**DATA FOR THIS TASK**
== == ==

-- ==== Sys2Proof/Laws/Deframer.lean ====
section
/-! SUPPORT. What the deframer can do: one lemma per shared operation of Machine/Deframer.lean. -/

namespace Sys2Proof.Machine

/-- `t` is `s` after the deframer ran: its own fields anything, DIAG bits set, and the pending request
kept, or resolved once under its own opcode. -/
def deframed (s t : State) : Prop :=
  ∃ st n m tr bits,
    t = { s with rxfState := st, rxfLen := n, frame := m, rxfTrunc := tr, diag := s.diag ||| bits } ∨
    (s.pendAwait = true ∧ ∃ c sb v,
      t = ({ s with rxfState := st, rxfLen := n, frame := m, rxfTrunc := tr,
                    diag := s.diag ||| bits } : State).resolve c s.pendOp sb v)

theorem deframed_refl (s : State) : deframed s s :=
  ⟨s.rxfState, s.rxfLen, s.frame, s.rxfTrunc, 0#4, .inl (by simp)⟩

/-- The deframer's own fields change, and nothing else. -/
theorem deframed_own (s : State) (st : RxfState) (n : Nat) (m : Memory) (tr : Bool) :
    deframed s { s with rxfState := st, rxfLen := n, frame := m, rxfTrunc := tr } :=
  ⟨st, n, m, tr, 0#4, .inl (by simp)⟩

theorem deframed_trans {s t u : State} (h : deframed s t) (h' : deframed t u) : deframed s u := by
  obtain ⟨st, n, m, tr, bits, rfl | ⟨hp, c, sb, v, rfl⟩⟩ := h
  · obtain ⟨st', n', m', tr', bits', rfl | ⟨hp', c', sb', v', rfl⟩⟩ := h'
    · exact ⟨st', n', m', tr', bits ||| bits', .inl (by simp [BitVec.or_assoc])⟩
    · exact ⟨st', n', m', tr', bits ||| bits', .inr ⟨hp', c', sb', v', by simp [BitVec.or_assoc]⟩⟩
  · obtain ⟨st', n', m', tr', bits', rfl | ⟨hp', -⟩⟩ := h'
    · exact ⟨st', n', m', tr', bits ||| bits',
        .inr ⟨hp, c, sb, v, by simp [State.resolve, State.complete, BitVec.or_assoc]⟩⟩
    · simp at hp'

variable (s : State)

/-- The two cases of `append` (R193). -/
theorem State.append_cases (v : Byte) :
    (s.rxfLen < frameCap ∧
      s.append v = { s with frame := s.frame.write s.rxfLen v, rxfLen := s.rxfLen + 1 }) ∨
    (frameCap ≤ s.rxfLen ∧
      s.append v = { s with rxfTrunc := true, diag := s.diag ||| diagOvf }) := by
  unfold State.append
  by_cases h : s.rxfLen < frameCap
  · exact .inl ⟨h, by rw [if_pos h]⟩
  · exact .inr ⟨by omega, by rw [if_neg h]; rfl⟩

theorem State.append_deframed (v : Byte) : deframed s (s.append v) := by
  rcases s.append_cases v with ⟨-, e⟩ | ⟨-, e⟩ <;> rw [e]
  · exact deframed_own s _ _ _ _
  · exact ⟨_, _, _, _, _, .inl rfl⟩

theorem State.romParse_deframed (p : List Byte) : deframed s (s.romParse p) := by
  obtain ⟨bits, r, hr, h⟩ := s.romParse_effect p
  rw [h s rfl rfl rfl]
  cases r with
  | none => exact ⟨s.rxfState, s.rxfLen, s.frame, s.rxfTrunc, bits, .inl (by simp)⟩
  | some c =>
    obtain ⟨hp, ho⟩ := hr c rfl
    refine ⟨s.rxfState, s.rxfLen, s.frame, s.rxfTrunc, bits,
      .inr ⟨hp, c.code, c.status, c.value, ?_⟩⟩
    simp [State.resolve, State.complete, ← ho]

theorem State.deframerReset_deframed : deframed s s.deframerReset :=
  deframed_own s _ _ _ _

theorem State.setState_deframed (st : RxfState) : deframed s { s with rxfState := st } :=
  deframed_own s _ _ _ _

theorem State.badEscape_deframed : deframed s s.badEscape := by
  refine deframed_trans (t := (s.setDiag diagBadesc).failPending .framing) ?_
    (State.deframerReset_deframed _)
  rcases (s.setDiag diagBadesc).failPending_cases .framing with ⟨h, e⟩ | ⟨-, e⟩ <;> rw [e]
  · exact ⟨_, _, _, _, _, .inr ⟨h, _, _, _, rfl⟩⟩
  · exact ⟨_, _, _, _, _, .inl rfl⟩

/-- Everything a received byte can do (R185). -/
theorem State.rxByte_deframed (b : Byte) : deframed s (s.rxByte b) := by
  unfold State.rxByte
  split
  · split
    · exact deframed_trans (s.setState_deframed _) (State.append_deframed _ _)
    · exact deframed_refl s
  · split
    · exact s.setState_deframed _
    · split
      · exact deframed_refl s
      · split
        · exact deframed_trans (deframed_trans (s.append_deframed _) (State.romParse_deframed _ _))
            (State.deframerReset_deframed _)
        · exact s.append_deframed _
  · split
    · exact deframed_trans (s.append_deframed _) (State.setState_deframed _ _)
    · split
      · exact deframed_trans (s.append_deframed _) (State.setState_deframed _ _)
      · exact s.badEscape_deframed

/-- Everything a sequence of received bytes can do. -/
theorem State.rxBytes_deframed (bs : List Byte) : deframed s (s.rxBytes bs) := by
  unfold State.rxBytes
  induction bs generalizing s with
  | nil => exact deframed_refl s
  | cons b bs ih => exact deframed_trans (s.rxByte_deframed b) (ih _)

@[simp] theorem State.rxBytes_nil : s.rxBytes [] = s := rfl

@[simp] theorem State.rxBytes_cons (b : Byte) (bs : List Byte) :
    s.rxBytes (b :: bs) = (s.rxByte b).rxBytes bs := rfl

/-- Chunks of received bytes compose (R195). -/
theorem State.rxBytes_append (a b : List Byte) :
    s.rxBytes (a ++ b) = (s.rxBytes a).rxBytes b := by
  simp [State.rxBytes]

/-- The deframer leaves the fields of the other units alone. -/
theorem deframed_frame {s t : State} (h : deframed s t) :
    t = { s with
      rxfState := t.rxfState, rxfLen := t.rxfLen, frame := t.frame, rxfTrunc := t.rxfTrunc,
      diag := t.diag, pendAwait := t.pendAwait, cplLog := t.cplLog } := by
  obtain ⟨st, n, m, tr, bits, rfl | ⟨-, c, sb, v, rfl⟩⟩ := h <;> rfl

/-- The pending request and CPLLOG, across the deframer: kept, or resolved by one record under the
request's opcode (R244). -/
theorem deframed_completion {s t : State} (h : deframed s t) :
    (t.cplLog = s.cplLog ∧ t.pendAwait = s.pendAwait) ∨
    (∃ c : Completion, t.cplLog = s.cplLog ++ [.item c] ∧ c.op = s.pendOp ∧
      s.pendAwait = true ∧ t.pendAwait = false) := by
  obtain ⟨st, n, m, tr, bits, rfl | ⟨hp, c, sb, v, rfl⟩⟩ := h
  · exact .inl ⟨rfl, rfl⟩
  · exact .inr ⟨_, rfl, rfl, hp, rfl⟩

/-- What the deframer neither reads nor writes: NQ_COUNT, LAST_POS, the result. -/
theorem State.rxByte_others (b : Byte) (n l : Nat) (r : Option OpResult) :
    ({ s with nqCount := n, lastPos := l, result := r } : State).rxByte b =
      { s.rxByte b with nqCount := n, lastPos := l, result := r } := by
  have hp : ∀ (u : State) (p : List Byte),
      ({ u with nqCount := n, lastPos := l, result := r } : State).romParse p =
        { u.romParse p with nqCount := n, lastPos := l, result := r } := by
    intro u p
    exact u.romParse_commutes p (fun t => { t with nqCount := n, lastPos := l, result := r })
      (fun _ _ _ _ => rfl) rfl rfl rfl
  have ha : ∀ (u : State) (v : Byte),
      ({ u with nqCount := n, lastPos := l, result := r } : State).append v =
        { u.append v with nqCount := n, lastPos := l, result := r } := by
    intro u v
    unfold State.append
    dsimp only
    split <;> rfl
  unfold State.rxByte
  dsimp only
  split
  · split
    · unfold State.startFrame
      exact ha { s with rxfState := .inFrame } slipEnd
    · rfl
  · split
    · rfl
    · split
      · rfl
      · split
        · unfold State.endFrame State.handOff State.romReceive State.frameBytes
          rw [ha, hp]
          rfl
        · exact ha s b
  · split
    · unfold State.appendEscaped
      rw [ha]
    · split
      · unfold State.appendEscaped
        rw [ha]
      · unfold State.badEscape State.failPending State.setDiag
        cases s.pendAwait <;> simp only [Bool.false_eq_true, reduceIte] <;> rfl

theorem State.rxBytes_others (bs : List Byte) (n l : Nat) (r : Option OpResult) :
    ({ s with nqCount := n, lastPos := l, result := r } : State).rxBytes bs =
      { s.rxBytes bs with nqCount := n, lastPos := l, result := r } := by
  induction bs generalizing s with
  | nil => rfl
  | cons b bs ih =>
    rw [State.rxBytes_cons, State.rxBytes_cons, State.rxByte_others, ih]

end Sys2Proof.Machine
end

== == ==

**PROBLEM DETAILS**
Look in the material above for the line with "tr, 0#4, .inl (by simp)⟩" and the line with "(by simp [BitVec.or_assoc])⟩", and transcribe exactly those lines and all lines between them, nothing more.

**REPLY**
  ⟨st, n, m, tr, 0#4, .inl (by simp)⟩

theorem deframed_trans {s t u : State} (h : deframed s t) (h' : deframed t u) : deframed s u := by
  obtain ⟨st, n, m, tr, bits, rfl | ⟨hp, c, sb, v, rfl⟩⟩ := h
  · obtain ⟨st', n', m', tr', bits', rfl | ⟨hp', c', sb', v', rfl⟩⟩ := h'
    · exact ⟨st', n', m', tr', bits ||| bits', .inl (by simp [BitVec.or_assoc])⟩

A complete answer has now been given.